@[simp] theorem commitGroup_tb (s : State) (g : Group) : (commitGroup s g).tb = s.tb := rfl
@[simp] theorem commitGroup_mem (s : State) (g : Group) : (commitGroup s g).mem = s.mem := rfl
@[simp] theorem commitGroup_slices (s : State) (g : Group) : (commitGroup s g).slices = s.slices := rfl
@[simp] theorem commitGroup_teams (s : State) (g : Group) : (commitGroup s g).teams = s.teams := rfl
@[simp] theorem commitGroup_groups (s : State) (g : Group) : (commitGroup s g).groups = s.groups := rfl
@[simp] theorem commitGroup_cores_new (s : State) (g : Group) :
    (commitGroup s g).cores = modNth s.cores g.core fun c => { c with hist := c.hist.filter fun h => h.grp.id != g.id } := rfl
@[simp] theorem commitGroup_ops (s : State) (g : Group) : (commitGroup s g).ops = s.ops := rfl
@[simp] theorem commitGroup_lines (s : State) (g : Group) : (commitGroup s g).lines = s.lines := rfl
@[simp] theorem commitGroup_sigs (s : State) (g : Group) : (commitGroup s g).sigs = s.sigs := rfl
@[simp] theorem commitGroup_ctxs (s : State) (g : Group) : (commitGroup s g).ctxs = s.ctxs := rfl
@[simp] theorem commitGroup_rings (s : State) (g : Group) : (commitGroup s g).rings = s.rings := rfl
@[simp] theorem commitGroup_queues (s : State) (g : Group) : (commitGroup s g).queues = s.queues := rfl
@[simp] theorem commitGroup_served (s : State) (g : Group) : (commitGroup s g).served = s.served := rfl
@[simp] theorem commitGroup_gangs (s : State) (g : Group) : (commitGroup s g).gangs = s.gangs := rfl
@[simp] theorem commitGroup_agelim (s : State) (g : Group) : (commitGroup s g).agelim = s.agelim := rfl
@[simp] theorem commitGroup_fab (s : State) (g : Group) : (commitGroup s g).fab = s.fab := rfl
@[simp] theorem commitGroup_hbm (s : State) (g : Group) : (commitGroup s g).hbm = s.hbm := rfl
@[simp] theorem commitGroup_pw (s : State) (g : Group) : (commitGroup s g).pw = s.pw := rfl
@[simp] theorem commitGroup_host (s : State) (g : Group) : (commitGroup s g).host = s.host := rfl
@[simp] theorem commitGroup_health (s : State) (g : Group) : (commitGroup s g).health = s.health := rfl
@[simp] theorem commitGroup_isles (s : State) (g : Group) : (commitGroup s g).isles = s.isles := rfl
@[simp] theorem commitGroup_sram (s : State) (g : Group) : (commitGroup s g).sram = s.sram := rfl
@[simp] theorem commitGroup_tlb (s : State) (g : Group) : (commitGroup s g).tlb = s.tlb := rfl
@[simp] theorem commitGroup_ptrs (s : State) (g : Group) : (commitGroup s g).ptrs = s.ptrs := rfl
@[simp] theorem commitGroup_cur (s : State) (g : Group) : (commitGroup s g).cur = s.cur := rfl
@[simp] theorem commitGroup_busy (s : State) (g : Group) : (commitGroup s g).busy = s.busy := rfl
@[simp] theorem commitGroup_agenda (s : State) (g : Group) : (commitGroup s g).agenda = s.agenda := rfl
@[simp] theorem commitGroup_fresh (s : State) (g : Group) : (commitGroup s g).fresh = s.fresh := rfl
@[simp] theorem commitGroup_nextId (s : State) (g : Group) : (commitGroup s g).nextId = s.nextId := rfl

@[simp] theorem modTCore_tb (s : State) (t c : Nat) (f : TCore → TCore) : (modTCore s t c f).tb = s.tb := rfl
@[simp] theorem modTCore_mem (s : State) (t c : Nat) (f : TCore → TCore) : (modTCore s t c f).mem = s.mem := rfl
@[simp] theorem modTCore_slices (s : State) (t c : Nat) (f : TCore → TCore) :
    (modTCore s t c f).slices = s.slices := rfl
@[simp] theorem modTCore_teams_new (s : State) (t c : Nat) (f : TCore → TCore) :
    (modTCore s t c f).teams = s.teams.map fun x => if x.id == t then { x with cores := modNth x.cores c f } else x := rfl
@[simp] theorem modTCore_groups (s : State) (t c : Nat) (f : TCore → TCore) :
    (modTCore s t c f).groups = s.groups := rfl
@[simp] theorem modTCore_cores (s : State) (t c : Nat) (f : TCore → TCore) : (modTCore s t c f).cores = s.cores := rfl
@[simp] theorem modTCore_ops (s : State) (t c : Nat) (f : TCore → TCore) : (modTCore s t c f).ops = s.ops := rfl
@[simp] theorem modTCore_lines (s : State) (t c : Nat) (f : TCore → TCore) : (modTCore s t c f).lines = s.lines := rfl
@[simp] theorem modTCore_sigs (s : State) (t c : Nat) (f : TCore → TCore) : (modTCore s t c f).sigs = s.sigs := rfl
@[simp] theorem modTCore_ctxs (s : State) (t c : Nat) (f : TCore → TCore) : (modTCore s t c f).ctxs = s.ctxs := rfl
@[simp] theorem modTCore_rings (s : State) (t c : Nat) (f : TCore → TCore) : (modTCore s t c f).rings = s.rings := rfl
@[simp] theorem modTCore_queues (s : State) (t c : Nat) (f : TCore → TCore) :
    (modTCore s t c f).queues = s.queues := rfl
@[simp] theorem modTCore_served (s : State) (t c : Nat) (f : TCore → TCore) :
    (modTCore s t c f).served = s.served := rfl
@[simp] theorem modTCore_gangs (s : State) (t c : Nat) (f : TCore → TCore) : (modTCore s t c f).gangs = s.gangs := rfl
@[simp] theorem modTCore_agelim (s : State) (t c : Nat) (f : TCore → TCore) :
    (modTCore s t c f).agelim = s.agelim := rfl
@[simp] theorem modTCore_fab (s : State) (t c : Nat) (f : TCore → TCore) : (modTCore s t c f).fab = s.fab := rfl
@[simp] theorem modTCore_hbm (s : State) (t c : Nat) (f : TCore → TCore) : (modTCore s t c f).hbm = s.hbm := rfl
@[simp] theorem modTCore_pw (s : State) (t c : Nat) (f : TCore → TCore) : (modTCore s t c f).pw = s.pw := rfl
@[simp] theorem modTCore_host (s : State) (t c : Nat) (f : TCore → TCore) : (modTCore s t c f).host = s.host := rfl
@[simp] theorem modTCore_health (s : State) (t c : Nat) (f : TCore → TCore) :
    (modTCore s t c f).health = s.health := rfl
@[simp] theorem modTCore_isles (s : State) (t c : Nat) (f : TCore → TCore) : (modTCore s t c f).isles = s.isles := rfl
@[simp] theorem modTCore_sram (s : State) (t c : Nat) (f : TCore → TCore) : (modTCore s t c f).sram = s.sram := rfl
@[simp] theorem modTCore_tlb (s : State) (t c : Nat) (f : TCore → TCore) : (modTCore s t c f).tlb = s.tlb := rfl
@[simp] theorem modTCore_ptrs (s : State) (t c : Nat) (f : TCore → TCore) : (modTCore s t c f).ptrs = s.ptrs := rfl
@[simp] theorem modTCore_cur (s : State) (t c : Nat) (f : TCore → TCore) : (modTCore s t c f).cur = s.cur := rfl
@[simp] theorem modTCore_busy (s : State) (t c : Nat) (f : TCore → TCore) : (modTCore s t c f).busy = s.busy := rfl
@[simp] theorem modTCore_agenda (s : State) (t c : Nat) (f : TCore → TCore) :
    (modTCore s t c f).agenda = s.agenda := rfl
@[simp] theorem modTCore_fresh (s : State) (t c : Nat) (f : TCore → TCore) : (modTCore s t c f).fresh = s.fresh := rfl
@[simp] theorem modTCore_nextId (s : State) (t c : Nat) (f : TCore → TCore) :
    (modTCore s t c f).nextId = s.nextId := rfl

@[simp] theorem modOp_tb (s : State) (id : Nat) (f : Op → Op) : (modOp s id f).tb = s.tb := rfl
@[simp] theorem modOp_mem (s : State) (id : Nat) (f : Op → Op) : (modOp s id f).mem = s.mem := rfl
@[simp] theorem modOp_slices (s : State) (id : Nat) (f : Op → Op) : (modOp s id f).slices = s.slices := rfl
@[simp] theorem modOp_teams (s : State) (id : Nat) (f : Op → Op) : (modOp s id f).teams = s.teams := rfl
@[simp] theorem modOp_groups (s : State) (id : Nat) (f : Op → Op) : (modOp s id f).groups = s.groups := rfl
@[simp] theorem modOp_cores (s : State) (id : Nat) (f : Op → Op) : (modOp s id f).cores = s.cores := rfl
@[simp] theorem modOp_ops_new (s : State) (id : Nat) (f : Op → Op) :
    (modOp s id f).ops = s.ops.map fun o => if o.id == id then f o else o := rfl
@[simp] theorem modOp_lines (s : State) (id : Nat) (f : Op → Op) : (modOp s id f).lines = s.lines := rfl
@[simp] theorem modOp_sigs (s : State) (id : Nat) (f : Op → Op) : (modOp s id f).sigs = s.sigs := rfl
@[simp] theorem modOp_ctxs (s : State) (id : Nat) (f : Op → Op) : (modOp s id f).ctxs = s.ctxs := rfl
@[simp] theorem modOp_rings (s : State) (id : Nat) (f : Op → Op) : (modOp s id f).rings = s.rings := rfl
@[simp] theorem modOp_queues (s : State) (id : Nat) (f : Op → Op) : (modOp s id f).queues = s.queues := rfl
@[simp] theorem modOp_served (s : State) (id : Nat) (f : Op → Op) : (modOp s id f).served = s.served := rfl
@[simp] theorem modOp_gangs (s : State) (id : Nat) (f : Op → Op) : (modOp s id f).gangs = s.gangs := rfl
@[simp] theorem modOp_agelim (s : State) (id : Nat) (f : Op → Op) : (modOp s id f).agelim = s.agelim := rfl
@[simp] theorem modOp_fab (s : State) (id : Nat) (f : Op → Op) : (modOp s id f).fab = s.fab := rfl
@[simp] theorem modOp_hbm (s : State) (id : Nat) (f : Op → Op) : (modOp s id f).hbm = s.hbm := rfl
@[simp] theorem modOp_pw (s : State) (id : Nat) (f : Op → Op) : (modOp s id f).pw = s.pw := rfl
@[simp] theorem modOp_host (s : State) (id : Nat) (f : Op → Op) : (modOp s id f).host = s.host := rfl
@[simp] theorem modOp_health (s : State) (id : Nat) (f : Op → Op) : (modOp s id f).health = s.health := rfl
@[simp] theorem modOp_isles (s : State) (id : Nat) (f : Op → Op) : (modOp s id f).isles = s.isles := rfl
@[simp] theorem modOp_sram (s : State) (id : Nat) (f : Op → Op) : (modOp s id f).sram = s.sram := rfl
@[simp] theorem modOp_tlb (s : State) (id : Nat) (f : Op → Op) : (modOp s id f).tlb = s.tlb := rfl
@[simp] theorem modOp_ptrs (s : State) (id : Nat) (f : Op → Op) : (modOp s id f).ptrs = s.ptrs := rfl
@[simp] theorem modOp_cur (s : State) (id : Nat) (f : Op → Op) : (modOp s id f).cur = s.cur := rfl
@[simp] theorem modOp_busy (s : State) (id : Nat) (f : Op → Op) : (modOp s id f).busy = s.busy := rfl
@[simp] theorem modOp_agenda (s : State) (id : Nat) (f : Op → Op) : (modOp s id f).agenda = s.agenda := rfl
@[simp] theorem modOp_fresh (s : State) (id : Nat) (f : Op → Op) : (modOp s id f).fresh = s.fresh := rfl
@[simp] theorem modOp_nextId (s : State) (id : Nat) (f : Op → Op) : (modOp s id f).nextId = s.nextId := rfl

@[simp] theorem dropOp_tb (s : State) (id : Nat) : (dropOp s id).tb = s.tb := rfl
@[simp] theorem dropOp_mem (s : State) (id : Nat) : (dropOp s id).mem = s.mem := rfl
@[simp] theorem dropOp_slices (s : State) (id : Nat) : (dropOp s id).slices = s.slices := rfl
@[simp] theorem dropOp_teams (s : State) (id : Nat) : (dropOp s id).teams = s.teams := rfl
@[simp] theorem dropOp_groups (s : State) (id : Nat) : (dropOp s id).groups = s.groups := rfl
@[simp] theorem dropOp_cores (s : State) (id : Nat) : (dropOp s id).cores = s.cores := rfl
@[simp] theorem dropOp_ops_new (s : State) (id : Nat) : (dropOp s id).ops = s.ops.filter fun o => o.id != id := rfl
@[simp] theorem dropOp_lines (s : State) (id : Nat) : (dropOp s id).lines = s.lines := rfl
@[simp] theorem dropOp_sigs (s : State) (id : Nat) : (dropOp s id).sigs = s.sigs := rfl
@[simp] theorem dropOp_ctxs (s : State) (id : Nat) : (dropOp s id).ctxs = s.ctxs := rfl
@[simp] theorem dropOp_rings (s : State) (id : Nat) : (dropOp s id).rings = s.rings := rfl
@[simp] theorem dropOp_queues (s : State) (id : Nat) : (dropOp s id).queues = s.queues := rfl
@[simp] theorem dropOp_served (s : State) (id : Nat) : (dropOp s id).served = s.served := rfl
@[simp] theorem dropOp_gangs (s : State) (id : Nat) : (dropOp s id).gangs = s.gangs := rfl
@[simp] theorem dropOp_agelim (s : State) (id : Nat) : (dropOp s id).agelim = s.agelim := rfl
@[simp] theorem dropOp_fab (s : State) (id : Nat) : (dropOp s id).fab = s.fab := rfl
@[simp] theorem dropOp_hbm (s : State) (id : Nat) : (dropOp s id).hbm = s.hbm := rfl
@[simp] theorem dropOp_pw (s : State) (id : Nat) : (dropOp s id).pw = s.pw := rfl
@[simp] theorem dropOp_host (s : State) (id : Nat) : (dropOp s id).host = s.host := rfl
@[simp] theorem dropOp_health (s : State) (id : Nat) : (dropOp s id).health = s.health := rfl
@[simp] theorem dropOp_isles (s : State) (id : Nat) : (dropOp s id).isles = s.isles := rfl
@[simp] theorem dropOp_sram (s : State) (id : Nat) : (dropOp s id).sram = s.sram := rfl
@[simp] theorem dropOp_tlb (s : State) (id : Nat) : (dropOp s id).tlb = s.tlb := rfl
@[simp] theorem dropOp_ptrs (s : State) (id : Nat) : (dropOp s id).ptrs = s.ptrs := rfl
@[simp] theorem dropOp_cur (s : State) (id : Nat) : (dropOp s id).cur = s.cur := rfl
@[simp] theorem dropOp_busy (s : State) (id : Nat) : (dropOp s id).busy = s.busy := rfl
@[simp] theorem dropOp_agenda (s : State) (id : Nat) : (dropOp s id).agenda = s.agenda := rfl
@[simp] theorem dropOp_fresh (s : State) (id : Nat) : (dropOp s id).fresh = s.fresh := rfl
@[simp] theorem dropOp_nextId (s : State) (id : Nat) : (dropOp s id).nextId = s.nextId := rfl
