-- ==== Sys2Proof/Tests/Slice0.lean ====
section
/-! SUPPORT. Tests: words written out from the encoding tables, ill-formed terms that the checks refuse, and for every
statement of Obligations.lean states and operands that meet its hypotheses. -/

namespace Sys2Proof.Tests

open Sys2Proof.Machine Sys2Proof.Safety

set_option maxRecDepth 20000

/-! ## Small states -/

/-- A privileged group of 64 fibres at 0x1000 whose core holds a NOP there (R79), its issue in hand. -/
def probe : State := State.reset.withFetchWord 64 0x7072C

/-- The same with the group changed. -/
def grp (f : Group → Group) : State := { probe with groups := [f probeGroup] }

/-- The group registers changed. -/
def regs (xs : List (Nat × Word)) (g : Group) : Group := { g with g := xs.foldl (fun r x => setNth r x.1 x.2) g.g }

/-- The issue carries fewer fibres. -/
def masked1 (m : Mask) (s : State) : State := { s with cur := { s.cur with mask := m } }

/-- Every lane changed. -/
def lanes (f : Lane → Lane) (g : Group) : Group := { g with lanes := g.lanes.map f }

/-- Fibre 5 stands elsewhere. -/
def apart (g : Group) : Group := { g with lanes := modNth g.lanes 5 fun l => { l with pc := 0x2000 } }

/-- The slice changed. -/
def slc (f : Slice → Slice) (s : State) : State := { s with slices := s.slices.map f }

/-- The team changed. -/
def tea (f : Team → Team) (s : State) : State := { s with teams := s.teams.map f }

/-- The share of core 0 changed. -/
def shr (f : TCore → TCore) : State := tea (fun t => { t with cores := t.cores.map f }) probe

/-- The issue of a state meets a condition. -/
def sees (s : State) (p : View → Bool) : Bool := (viewOf s).any p

/-- What `sees` says. -/
theorem of_sees {s : State} {p : View → Bool} (h : sees s p = true) : ∃ v, viewOf s = some v ∧ p v = true := by
  unfold sees at h
  cases hv : viewOf s with
  | none => simp [hv] at h
  | some v => exact ⟨v, rfl, by simpa [hv] using h⟩

/-- Headers: 64 and 96 bits, and one whose guard p0 holds nowhere. -/
def h2 : Hdr := fetchHdr .two 0
def h3 (e : BitVec 64) : Hdr := fetchHdr .three e
def hOff : Hdr := { fetchHdr .two 0 with pred := 0 }

/-- Instructions by their fields. -/
def ti (ty : Ty) (d a b c : Opd) (mode : BitVec 4 := 0) (var : BitVec 2 := 0) (h : Hdr := h2) : TI :=
  { h := h, var := var, mode := mode, ty := ty, d := d, a := a, b := b, c := c }
def mi (size : Size) (d a b c : Opd) (opx : BitVec 4 := 0) (ord : MemOrd := .none) (scope : Scope := .fib) (h : Hdr := h2) : MI :=
  { h := h, opx := opx, ord := ord, scope := scope, size := size, d := d, a := a, b := b, c := c }
def ei (d a b c : Opd) (mod : BitVec 12 := 0) (h : Hdr := h2) : EI := { h := h, mod := mod, d := d, a := a, b := b, c := c }

/-! ## Ready states: the lane and group-pipe classes -/

theorem test_probe_is_shaped :
    sees probe (fun v => groupShaped v.g && windowsInside v.g && v.g.converged v.pc && v.parts h2 == BitVec.allOnes 64) = true := by
  decide

/-- Every well-formed instruction is ready at the probe. -/
theorem ready_probe (i : Instr) (h : i.wf = true) : ∃ v, Ready i probe v := by
  obtain ⟨v, hv, hp⟩ := of_sees test_probe_is_shaped
  simp only [Bool.and_eq_true] at hp
  exact ⟨v, hv, hp.1.1.1, hp.1.1.2, h⟩

theorem test_legal_class0 :
    (let t := ti .i32 (.v 1) (.v 2) (.g 3) (.v 0)
     let u := ti .z32 (.v 1) (.v 2) (.v 3) (.v 4)
     [Instr.iadd t, .isub t, .imul t, .imulh t, .imad (ti .i32 (.v 1) (.v 2) (.g 3) (.v 63)), .imin t, .imax t,
      .iabs (ti .i32 (.v 1) (.v 2) (.v 0) (.v 0)), .ineg (ti .i32 (.v 1) (.v 2) (.v 0) (.v 0)), .and t, .or t, .xor t, .andn t,
      .shl (ti .z32 (.v 1) (.v 2) (.v 3) (.v 0)), .shr (ti .z32 (.v 1) (.v 2) (.v 3) (.v 0)),
      .sar (ti .i32 (.v 1) (.v 2) (.v 3) (.v 0)), .rot (ti .z32 (.v 1) (.v 2) (.v 3) (.v 0)), .bfx u, .bfi u,
      .popc (ti .z32 (.v 1) (.v 2) (.v 0) (.v 0)), .clz (ti .z32 (.v 1) (.v 2) (.v 0) (.v 0)),
      .ctz (ti .z32 (.v 1) (.v 2) (.v 0) (.v 0)), .brev (ti .z32 (.v 1) (.v 2) (.v 0) (.v 0)),
      .icmp (ti .i32 (.p 2) (.v 2) (.v 3) (.v 0) 5), .sel (ti .z32 (.v 1) (.v 2) (.v 3) (.p 7)),
      .mov (ti .z32 (.p 0) (.v 2) (.v 0) (.v 0)), .sad (ti .i8 (.v 1) (.v 2) (.v 3) (.v 4) 8 1),
      .dp4 (ti .i8 (.v 1) (.v 2) (.v 3) (.v 4) 8 2)].all Instr.wf) = true := by decide

theorem test_legal_class1 :
    (let t := ti .i64 (.v 2) (.v 4) (.g 22) (.v 0)
     [Instr.iadd64 t, .isub64 t, .imad64 (ti .i64 (.v 2) (.v 4) (.v 5) (.v 62)), .shl64 (ti .z64 (.v 2) (.v 4) (.v 5) (.v 0)),
      .shr64 (ti .i64 (.v 2) (.v 4) (.v 5) (.v 0)), .lea (ti .z64 (.v 2) (.v 4) (.v 5) (.v 0) 0 3),
      .mov64 (ti .z64 (.v 2) (.v 4) (.v 0) (.v 0)), .icmp64 (ti .i64 (.v 7) (.v 2) (.v 4) (.v 0) 2),
      .spmap (ti .z32 (.v 1) (.v 2) (.v 0) (.v 0))].all Instr.wf) = true := by decide

theorem test_legal_class2_and_4 :
    (let t := ti .f32 (.v 1) (.v 2) (.v 3) (.v 0) 9
     let h := ti .bf16 (.v 1) (.v 2) (.v 3) (.v 0) 3
     let f := ti .f32 (.v 1) (.v 2) (.v 0) (.v 0)
     [Instr.fadd t, .fsub t, .fmul t, .ffma (ti .f32 (.v 1) (.v 2) (.v 3) (.v 63) 1), .fscale t, .frnd (ti .f32 (.v 1) (.v 2) (.v 0) (.v 0) 2),
      .hadd2 h, .hmul2 h, .hfma2 (ti .f16 (.v 1) (.v 2) (.v 3) (.v 63)), .fmin (ti .f32 (.v 1) (.v 2) (.v 3) (.v 0)),
      .fmax (ti .f32 (.v 1) (.v 2) (.v 3) (.v 0)), .fcmp (ti .f16 (.p 1) (.v 2) (.v 3) (.v 0) 7 1), .fclass (ti .bf16 (.v 1) (.v 2) (.v 0) (.v 0) 0 1),
      .rcp f, .rsq f, .sqrt f, .exp2 f, .log2 f, .sint f, .cost f, .tanh f].all Instr.wf) = true := by decide

theorem test_legal_class3_and_5 :
    (let s := ti .z32 (.v 1) (.v 2) (.v 3) (.v 0) 0 3
     [Instr.cvt (ti (.b8 4 true false) (.v 1) (.v 2) (.v 0) (.v 0) 4) .f32, .cvt (ti .i64 (.v 2) (.v 5) (.v 0) (.v 0) 1) .f32,
      .pkb8 (ti (.b8 3 false true) (.v 1) (.v 4) (.v 8) (.v 0) 4), .upkb8 (ti (.b8 3 false true) (.v 4) (.v 2) (.v 0) (.v 0)),
      .bscale (ti (.b8 7 true true) (.v 4) (.v 8) (.v 0) (.v 0)), .shflIdx s, .shflUp s, .shflDn s,
      .shflXor (ti .i64 (.v 2) (.v 4) (.v 3) (.v 0)), .ballot (ti .z64 (.v 2) (.p 1) (.v 0) (.v 0)),
      .mpopc (ti .z64 (.v 1) (.v 2) (.v 0) (.v 0)), .matchOp (ti .z32 (.v 2) (.v 4) (.v 0) (.v 0)),
      .redux (ti .i32 (.v 1) (.v 2) (.v 0) (.v 0) 0)].all Instr.wf) = true := by decide
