/-- Rules R232, R407: the rows of the illegal bytes. -/
def illegal : IllegalOp → Instr
  | .d3 => .invalidD3
  | .db => .invalidDB
  | .dd => .invalidDD
  | .e3 => .invalidE3
  | .e4 => .invalidE4
  | .eb => .invalidEB
  | .ec => .invalidEC
  | .ed => .invalidED
  | .f4 => .invalidF4
  | .fc => .invalidFC
  | .fd => .invalidFD

end Instr

end Sys2Proof
end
━━━━━━━━
**THE TASK**
Your answer should be the lines above from the one containing "g).queues = s.queues := rfl" through the one containing "(modTCore s t c f).slices", copied exactly and with both ends kept.

**YOUR SOLUTION**
@[simp] theorem commitGroup_queues (s : State) (g : Group) : (commitGroup s g).queues = s.queues := rfl
@[simp] theorem commitGroup_served (s : State) (g : Group) : (commitGroup s g).served = s.served := rfl
@[simp] theorem commitGroup_gangs (s : State) (g : Group) : (commitGroup s g).gangs = s.gangs := rfl
@[simp] theorem commitGroup_agelim (s : State) (g : Group) : (commitGroup s g).agelim = s.agelim := rfl
@[simp] theorem commitGroup_fab (s : State) (g : Group) : (commitGroup s g).fab = s.fab := rfl
@[simp] theorem commitGroup_hbm (s : State) (g : Group) : (commitGroup s g).hbm = s.hbm := rfl
@[simp] theorem commitGroup_pw (s : State) (g : Group) : (commitGroup s g).pw = s.pw := rfl
@[simp] theorem commitGroup_host (s : State) (g : Group) : (commitGroup s g).host = s.host := rfl
@[simp] theorem commitGroup_health (s : State) (g : Group) : (commitGroup s g).health = s.health := rfl
@[simp] theorem commitGroup_isles (s : State) (g : Group) : (commitGroup s g).isles = s.isles := rfl
@[simp] theorem commitGroup_sram (s : State) (g : Group) : (commitGroup s g).sram = s.sram := rfl
@[simp] theorem commitGroup_tlb (s : State) (g : Group) : (commitGroup s g).tlb = s.tlb := rfl
@[simp] theorem commitGroup_ptrs (s : State) (g : Group) : (commitGroup s g).ptrs = s.ptrs := rfl
@[simp] theorem commitGroup_cur (s : State) (g : Group) : (commitGroup s g).cur = s.cur := rfl
@[simp] theorem commitGroup_busy (s : State) (g : Group) : (commitGroup s g).busy = s.busy := rfl
@[simp] theorem commitGroup_agenda (s : State) (g : Group) : (commitGroup s g).agenda = s.agenda := rfl
@[simp] theorem commitGroup_fresh (s : State) (g : Group) : (commitGroup s g).fresh = s.fresh := rfl
@[simp] theorem commitGroup_nextId (s : State) (g : Group) : (commitGroup s g).nextId = s.nextId := rfl

@[simp] theorem modTCore_tb (s : State) (t c : Nat) (f : TCore → TCore) : (modTCore s t c f).tb = s.tb := rfl
@[simp] theorem modTCore_mem (s : State) (t c : Nat) (f : TCore → TCore) : (modTCore s t c f).mem = s.mem := rfl
@[simp] theorem modTCore_slices (s : State) (t c : Nat) (f : TCore → TCore) :
    (modTCore s t c f).slices = s.slices := rfl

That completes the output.